Your goal:
Starting at the line with "e s => exact (hf" and going on through the line with "events : ∃ n, t.trace", reproduce each line in the records below exactly and nothing more.

[Dataset entries]
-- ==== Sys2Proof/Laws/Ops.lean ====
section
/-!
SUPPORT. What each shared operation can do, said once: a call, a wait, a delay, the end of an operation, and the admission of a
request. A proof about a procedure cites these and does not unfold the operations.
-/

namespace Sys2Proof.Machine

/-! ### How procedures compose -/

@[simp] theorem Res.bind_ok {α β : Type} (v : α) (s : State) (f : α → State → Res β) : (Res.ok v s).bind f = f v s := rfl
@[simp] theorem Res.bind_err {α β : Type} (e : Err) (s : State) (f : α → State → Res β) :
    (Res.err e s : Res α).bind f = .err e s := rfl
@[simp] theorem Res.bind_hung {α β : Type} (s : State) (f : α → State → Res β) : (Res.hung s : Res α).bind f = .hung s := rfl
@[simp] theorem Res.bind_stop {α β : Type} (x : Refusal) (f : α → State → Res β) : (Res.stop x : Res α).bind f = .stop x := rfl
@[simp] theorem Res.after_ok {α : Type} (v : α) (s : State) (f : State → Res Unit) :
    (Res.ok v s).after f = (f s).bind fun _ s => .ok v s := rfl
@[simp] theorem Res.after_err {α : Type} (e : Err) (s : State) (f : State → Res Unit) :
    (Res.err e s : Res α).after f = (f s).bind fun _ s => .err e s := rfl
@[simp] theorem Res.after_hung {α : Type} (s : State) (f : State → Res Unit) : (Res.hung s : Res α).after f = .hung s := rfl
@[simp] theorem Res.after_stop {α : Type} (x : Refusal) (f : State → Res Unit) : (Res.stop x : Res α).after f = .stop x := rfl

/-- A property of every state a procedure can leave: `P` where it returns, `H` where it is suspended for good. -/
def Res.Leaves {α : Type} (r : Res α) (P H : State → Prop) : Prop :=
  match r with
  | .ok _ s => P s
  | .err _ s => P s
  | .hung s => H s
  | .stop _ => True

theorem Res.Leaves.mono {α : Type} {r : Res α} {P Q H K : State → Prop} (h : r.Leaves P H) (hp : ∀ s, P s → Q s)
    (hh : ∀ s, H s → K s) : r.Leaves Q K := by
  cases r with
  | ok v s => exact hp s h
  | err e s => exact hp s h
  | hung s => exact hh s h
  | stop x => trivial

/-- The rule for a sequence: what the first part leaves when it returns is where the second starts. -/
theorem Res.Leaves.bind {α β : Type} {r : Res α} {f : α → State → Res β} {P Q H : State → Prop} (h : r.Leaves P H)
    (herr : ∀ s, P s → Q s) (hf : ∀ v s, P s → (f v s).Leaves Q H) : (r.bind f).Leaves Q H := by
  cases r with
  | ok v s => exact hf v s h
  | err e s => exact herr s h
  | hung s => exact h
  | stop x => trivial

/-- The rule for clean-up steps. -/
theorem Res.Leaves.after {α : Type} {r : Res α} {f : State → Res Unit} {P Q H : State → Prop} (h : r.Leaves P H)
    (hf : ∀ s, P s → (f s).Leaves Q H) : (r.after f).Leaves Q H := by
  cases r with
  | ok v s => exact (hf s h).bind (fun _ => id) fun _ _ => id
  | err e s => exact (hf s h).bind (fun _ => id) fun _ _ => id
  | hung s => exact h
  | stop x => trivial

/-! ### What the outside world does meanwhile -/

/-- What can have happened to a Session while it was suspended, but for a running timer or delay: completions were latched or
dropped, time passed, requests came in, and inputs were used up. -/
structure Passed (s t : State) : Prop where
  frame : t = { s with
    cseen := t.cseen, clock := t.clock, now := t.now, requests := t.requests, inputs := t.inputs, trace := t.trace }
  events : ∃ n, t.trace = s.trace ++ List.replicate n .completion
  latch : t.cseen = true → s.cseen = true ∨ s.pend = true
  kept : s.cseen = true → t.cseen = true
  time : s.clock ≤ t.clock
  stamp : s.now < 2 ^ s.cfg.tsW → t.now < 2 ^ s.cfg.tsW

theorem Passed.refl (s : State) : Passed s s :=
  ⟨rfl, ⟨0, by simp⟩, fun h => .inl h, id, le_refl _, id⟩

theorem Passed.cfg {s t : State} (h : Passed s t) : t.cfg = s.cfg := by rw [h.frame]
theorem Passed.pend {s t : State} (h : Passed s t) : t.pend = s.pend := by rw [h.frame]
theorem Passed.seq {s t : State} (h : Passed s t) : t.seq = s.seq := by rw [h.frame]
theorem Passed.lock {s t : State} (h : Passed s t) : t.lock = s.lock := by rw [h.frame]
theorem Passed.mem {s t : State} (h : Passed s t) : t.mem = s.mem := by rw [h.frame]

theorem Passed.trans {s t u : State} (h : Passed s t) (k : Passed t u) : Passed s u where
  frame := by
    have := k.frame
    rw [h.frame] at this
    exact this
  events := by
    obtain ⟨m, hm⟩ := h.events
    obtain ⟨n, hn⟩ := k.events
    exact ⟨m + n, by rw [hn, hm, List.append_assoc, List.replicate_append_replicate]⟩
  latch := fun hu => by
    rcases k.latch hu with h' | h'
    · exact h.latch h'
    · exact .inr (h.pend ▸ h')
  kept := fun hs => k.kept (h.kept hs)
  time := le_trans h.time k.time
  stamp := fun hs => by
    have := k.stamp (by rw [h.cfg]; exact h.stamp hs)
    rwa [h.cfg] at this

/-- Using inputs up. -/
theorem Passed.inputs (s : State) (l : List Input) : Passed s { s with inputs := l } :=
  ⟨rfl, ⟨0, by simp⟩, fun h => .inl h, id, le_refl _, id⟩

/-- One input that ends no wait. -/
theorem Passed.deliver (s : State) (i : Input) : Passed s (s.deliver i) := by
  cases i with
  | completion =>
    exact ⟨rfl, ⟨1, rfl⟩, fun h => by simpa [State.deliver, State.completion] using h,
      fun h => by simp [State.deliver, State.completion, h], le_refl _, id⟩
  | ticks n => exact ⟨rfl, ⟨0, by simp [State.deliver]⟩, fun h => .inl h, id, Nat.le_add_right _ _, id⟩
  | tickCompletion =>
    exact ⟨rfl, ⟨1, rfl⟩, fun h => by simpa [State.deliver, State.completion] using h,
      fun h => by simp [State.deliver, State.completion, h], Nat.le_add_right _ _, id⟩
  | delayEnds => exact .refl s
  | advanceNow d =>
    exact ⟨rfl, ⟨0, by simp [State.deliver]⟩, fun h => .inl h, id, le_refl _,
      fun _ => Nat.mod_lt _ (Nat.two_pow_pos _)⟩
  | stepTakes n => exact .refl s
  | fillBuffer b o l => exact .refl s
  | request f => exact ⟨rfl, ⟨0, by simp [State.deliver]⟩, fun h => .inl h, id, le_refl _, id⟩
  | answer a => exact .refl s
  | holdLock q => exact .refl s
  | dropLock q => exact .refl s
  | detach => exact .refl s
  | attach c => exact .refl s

Completed task:
  | err e s => exact (hf s h).bind (fun _ => id) fun _ _ => id
  | hung s => exact h
  | stop x => trivial

/-! ### What the outside world does meanwhile -/

/-- What can have happened to a Session while it was suspended, but for a running timer or delay: completions were latched or
dropped, time passed, requests came in, and inputs were used up. -/
structure Passed (s t : State) : Prop where
  frame : t = { s with
    cseen := t.cseen, clock := t.clock, now := t.now, requests := t.requests, inputs := t.inputs, trace := t.trace }
  events : ∃ n, t.trace = s.trace ++ List.replicate n .completion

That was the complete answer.